The Art of the Metaobject Protocol
- Author: Gregor Kiczales Jim des Rivieres Daniel G. Bobrow
- Publisher: MIT Press
- Publication date: July 30, 1991
- Pages: 345
- ISBN: 0-262-61074-4

= The Art of the Metaobject Protocol =

The Art of the Metaobject Protocol (AMOP) is a 1991 book by Gregor Kiczales, Jim des Rivieres, and Daniel G. Bobrow (all three working for Xerox PARC) on the subject of metaobject protocol.

==Overview==
The book contains an explanation of what a metaobject protocol is, why it is desirable, and the de facto standard for the metaobject protocol supported by many Common Lisp implementations as an extension of the Common Lisp Object System, or CLOS.

A more complete and portable implementation of CLOS and the metaobject protocol, as defined in this book, was provided by Xerox PARC as Portable Common Loops.
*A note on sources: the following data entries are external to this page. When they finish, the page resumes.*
/-! ### setSpareHold -/

@[simp] theorem State.setSpareHold_pending (n : BayId) (t : Timer) (s : State) : (State.setSpareHold n t s).pending = s.pending := rfl
@[simp] theorem State.setSpareHold_sent (n : BayId) (t : Timer) (s : State) : (State.setSpareHold n t s).sent = s.sent := rfl
@[simp] theorem State.setSpareHold_due (n : BayId) (t : Timer) (s : State) : (State.setSpareHold n t s).due = s.due := rfl
@[simp] theorem State.setSpareHold_ports (n : BayId) (t : Timer) (s : State) : (State.setSpareHold n t s).ports = s.ports := rfl
@[simp] theorem State.setSpareHold_sst (n : BayId) (t : Timer) (s : State) : (State.setSpareHold n t s).sst = s.sst := rfl
@[simp] theorem State.setSpareHold_discs (n : BayId) (t : Timer) (s : State) : (State.setSpareHold n t s).discs = s.discs := rfl
@[simp] theorem State.setSpareHold_cat (n : BayId) (t : Timer) (s : State) : (State.setSpareHold n t s).cat = s.cat := rfl
@[simp] theorem State.setSpareHold_ipt (n : BayId) (t : Timer) (s : State) : (State.setSpareHold n t s).ipt = s.ipt := rfl
@[simp] theorem State.setSpareHold_smc (n : BayId) (t : Timer) (s : State) : (State.setSpareHold n t s).smc = s.smc := rfl
@[simp] theorem State.setSpareHold_mem (n : BayId) (t : Timer) (s : State) : (State.setSpareHold n t s).mem = s.mem := rfl
@[simp] theorem State.setSpareHold_rgu (n : BayId) (t : Timer) (s : State) : (State.setSpareHold n t s).rgu = s.rgu := rfl
@[simp] theorem State.setSpareHold_fdr (n : BayId) (t : Timer) (s : State) : (State.setSpareHold n t s).fdr = s.fdr := rfl
@[simp] theorem State.setSpareHold_bays (n : BayId) (t : Timer) (s : State) : (State.setSpareHold n t s).bays = s.bays := rfl
@[simp] theorem State.setSpareHold_tsq (n : BayId) (t : Timer) (s : State) : (State.setSpareHold n t s).tsq = s.tsq := rfl
@[simp] theorem State.setSpareHold_psc (n : BayId) (t : Timer) (s : State) : (State.setSpareHold n t s).psc = s.psc := rfl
The book presents a simplified CLOS implementation for Common Lisp called "Closette", which for the sake of pedagogical brevity does not include some of the more complex or exotic CLOS features such as forward-referencing of superclasses, full class and method redefinitions, advanced user-defined method combinations, and complete integration of CLOS classes with Common Lisp's type system. It also lacks support for compilation and most error checking, since the purpose of Closette is not actual use, but simply to demonstrate the fundamental power and expressive flexibility of metaobject protocols as an application of the principles of the meta-circular evaluator.

In his 1997 talk at OOPSLA, Alan Kay called it "the best book anybody's written in ten years", and contended that it contained "some of the most profound insights, and the most practical insights about OOP", but was dismayed that it was written in a highly Lisp-centric and CLOS-specific fashion, calling it "a hard book for most people to read; if you don't know the Lisp culture, it's very hard to read".